Para a entidade, a situação é inadmissível. A entidade considera um absurdo que trabalhadores que contribuíram durante anos para a empresa sejam dispensados dessa maneira, sem o mínimo de consideração e respeito pela trajetória profissional construída dentro das lojas. O sindicato também tomou conhecimento de casos de funcionários que, após o desligamento, não teriam recebido as verbas rescisórias. De acordo com o presidente do sindicato, Sebastião Costa, a empresa não teve nenhum plano de demissão voluntária, nem negociação com os funcionários e nem negociação com o sindicato.

A crise financeira da empresa não pode ser utilizada como justificativa para o desrespeito aos direitos trabalhistas. Os trabalhadores precisam ser tratados com dignidade e ter garantidos os direitos previstos em lei. Além de atrasos no pagamento de verbas rescisórias, saldo de salários e comissões, também há dificuldades relacionadas à liberação do FGTS e do seguro-desemprego.
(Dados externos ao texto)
/-- A row loop that raises ends with UNSUPPORTED_FILTER and has changed no byte outside the DST range. -/
theorem runRows_raised (n : Nat) : ∀ (s0 s : State) (sc : Scan) (inMax m : Nat) (e : Error) (t : State),
    RowLoop s0 (filterUsed s0.imgFmt) (filterGives s0.imgFmt) inMax m s sc → n ≤ sc.rowsLeft → m ≤ s0.dstLen.toNat →
    runRows n s = .raised e t → e.code = .unsupportedFilter ∧ KeepsChunkRegs s t ∧
      t.hostBuf = postedOutside s0.dstAddr.toNat s0.dstLen.toNat s.hostBuf ∧
      ∀ a, OutsideDst s0 a → Memory.read t.mem a = Memory.read s.mem a := by
  induction n with
  | zero => intro s0 s sc im m e t l _ _ h; cases h
  | succ k ih =>
    intro s0 s sc im m e t l hn hm h
    have hne : sc.images ≠ [] := fun hi => by rw [rowsLeft_of_nil hi] at hn; omega
    obtain ⟨g, rest, hi⟩ : ∃ g rest, sc.images = g :: rest := by
      cases h : sc.images with
      | nil => exact absurd h hne
      | cons g r => exact ⟨g, r, rfl⟩
    have lin := leftOf_next (filterUsed s0.imgFmt) l.ok hi (filterUsed s0.imgFmt g) (filterGives s0.imgFmt g)
    have lout := leftOf_next (filterGives s0.imgFmt) l.ok hi (filterUsed s0.imgFmt g) (filterGives s0.imgFmt g)
    have hin := l.inB
    have hu : filterUsed s0.imgFmt g = 1 + rowBytes s0.imgFmt g.width := rfl
    have ho' : filterGives s0.imgFmt g = rowBytes s0.imgFmt g.width := rfl
    have hfmt : s.imgFmt = s0.imgFmt := l.keep.ops.imgFmt
    rw [runRows_succ] at h
    rcases rowStep_cases s with ⟨r, h'⟩ | ⟨sc1, g1, rest1, ft, _, _, _, h'⟩ | ⟨j, p, _, _, h'⟩
    · rw [h'] at h; cases h
    · rw [h'] at h
      simp only [unsupportedFilter, Run.andThen_raised] at h
      cases h
      refine ⟨rfl, by constructor <;> rfl, by rw [State.drawDst_hostBuf, l.keep.ops.dstAddr, l.keep.ops.dstLen],
        fun a ha => drawDst_read_outside ?_⟩
      unfold OutsideDst; rw [l.keep.ops.dstAddr, l.keep.ops.dstLen]; exact ha
    · rw [h'] at h
      rcases filterRow_cases p s with ⟨r, h2⟩ | ⟨sc', g', rest', row, hs', hi', hr2, hrw, hcell, h2⟩
      · rw [h2] at h; cases h
      rw [l.scan] at hs'; obtain rfl := Option.some.inj hs'
      rw [hi] at hi'
      obtain ⟨rfl, rfl⟩ := List.cons.inj hi'
      rw [h2, Run.andThen_ok] at h
      have hl : row.length = filterGives s0.imgFmt g := by rw [hrw, reconRow_length, engineBytes_length, hfmt, ho']; simp
      clear hrw h2 h'
      have hb : ∀ c ∈ rowCells s sc g row, s0.dstAddr.toNat ≤ c.1 ∧ c.1 < s0.dstAddr.toNat + m := by
        rw [rowCells_congr l.keep.ops]
        exact rowCells_bound (n := m) (H := s0.imgHeight.toNat) l.ok hi l.imgs l.grid (fun hs => by have := l.outB hs; omega)
      have ho := next_offs hi (1 + rowBytes s.imgFmt g.width) row.length
      obtain ⟨h1, h2, h4, h3⟩ := ih s0 _ (sc.next (1 + rowBytes s.imgFmt g.width) row.length) im m e t
        ⟨rfl, l.ok.next _ _, l.keep.trans (mid_filter_state hcell), l.imgs.next _ _,
          by
            rw [ho.1, hl, hfmt]; rw [hu] at lin; omega,
          by rw [ho.2, Scan.next_scatter, hl, hfmt]; rw [hu] at lout; intro hs; have := l.outB hs; omega,
          by rw [Scan.next_scatter]; exact l.grid⟩
        (by have := rowsLeft_next l.ok hne (1 + rowBytes s.imgFmt g.width) row.length; omega) hm h
      refine ⟨h1, ?_, h4, fun a ha => ?_⟩
      · exact ⟨h2.1, h2.2, h2.3, h2.4, h2.5, h2.6, h2.7, h2.8⟩
      · rw [h3 a ha]
        refine Memory.read_writeAll_of_not_mem fun c hc => ?_
        rintro rfl
        have := hb c hc
        exact ha ⟨this.1, by omega⟩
A situação ganha ainda mais peso porque as demissões coletivas realizadas pela Casas Bahia passaram a ser questionadas judicialmente. A Justiça manteve a suspensão das dispensas coletivas e determinou a readmissão dos trabalhadores atingidos, além de impedir novas demissões coletivas sem negociação com os sindicatos.

Para o sindicato, é lamentável o tratamento dado pela Casas Bahia aos trabalhadores, especialmente àqueles com 10, 15 ou 20 anos de empresa. Segundo a entidade, a crise financeira não pode ser transferida aos funcionários, que têm direito a receber todas as verbas devidas. O sindicato afirma que continuará acompanhando os desligados e cobrando a regularização dos pagamentos e a liberação da documentação trabalhista. Ainda segundo Sebastião Costa, a principal reivindicação dos trabalhadores é receber seus direitos e seguir a vida profissional, sem interesse em retornar à empresa.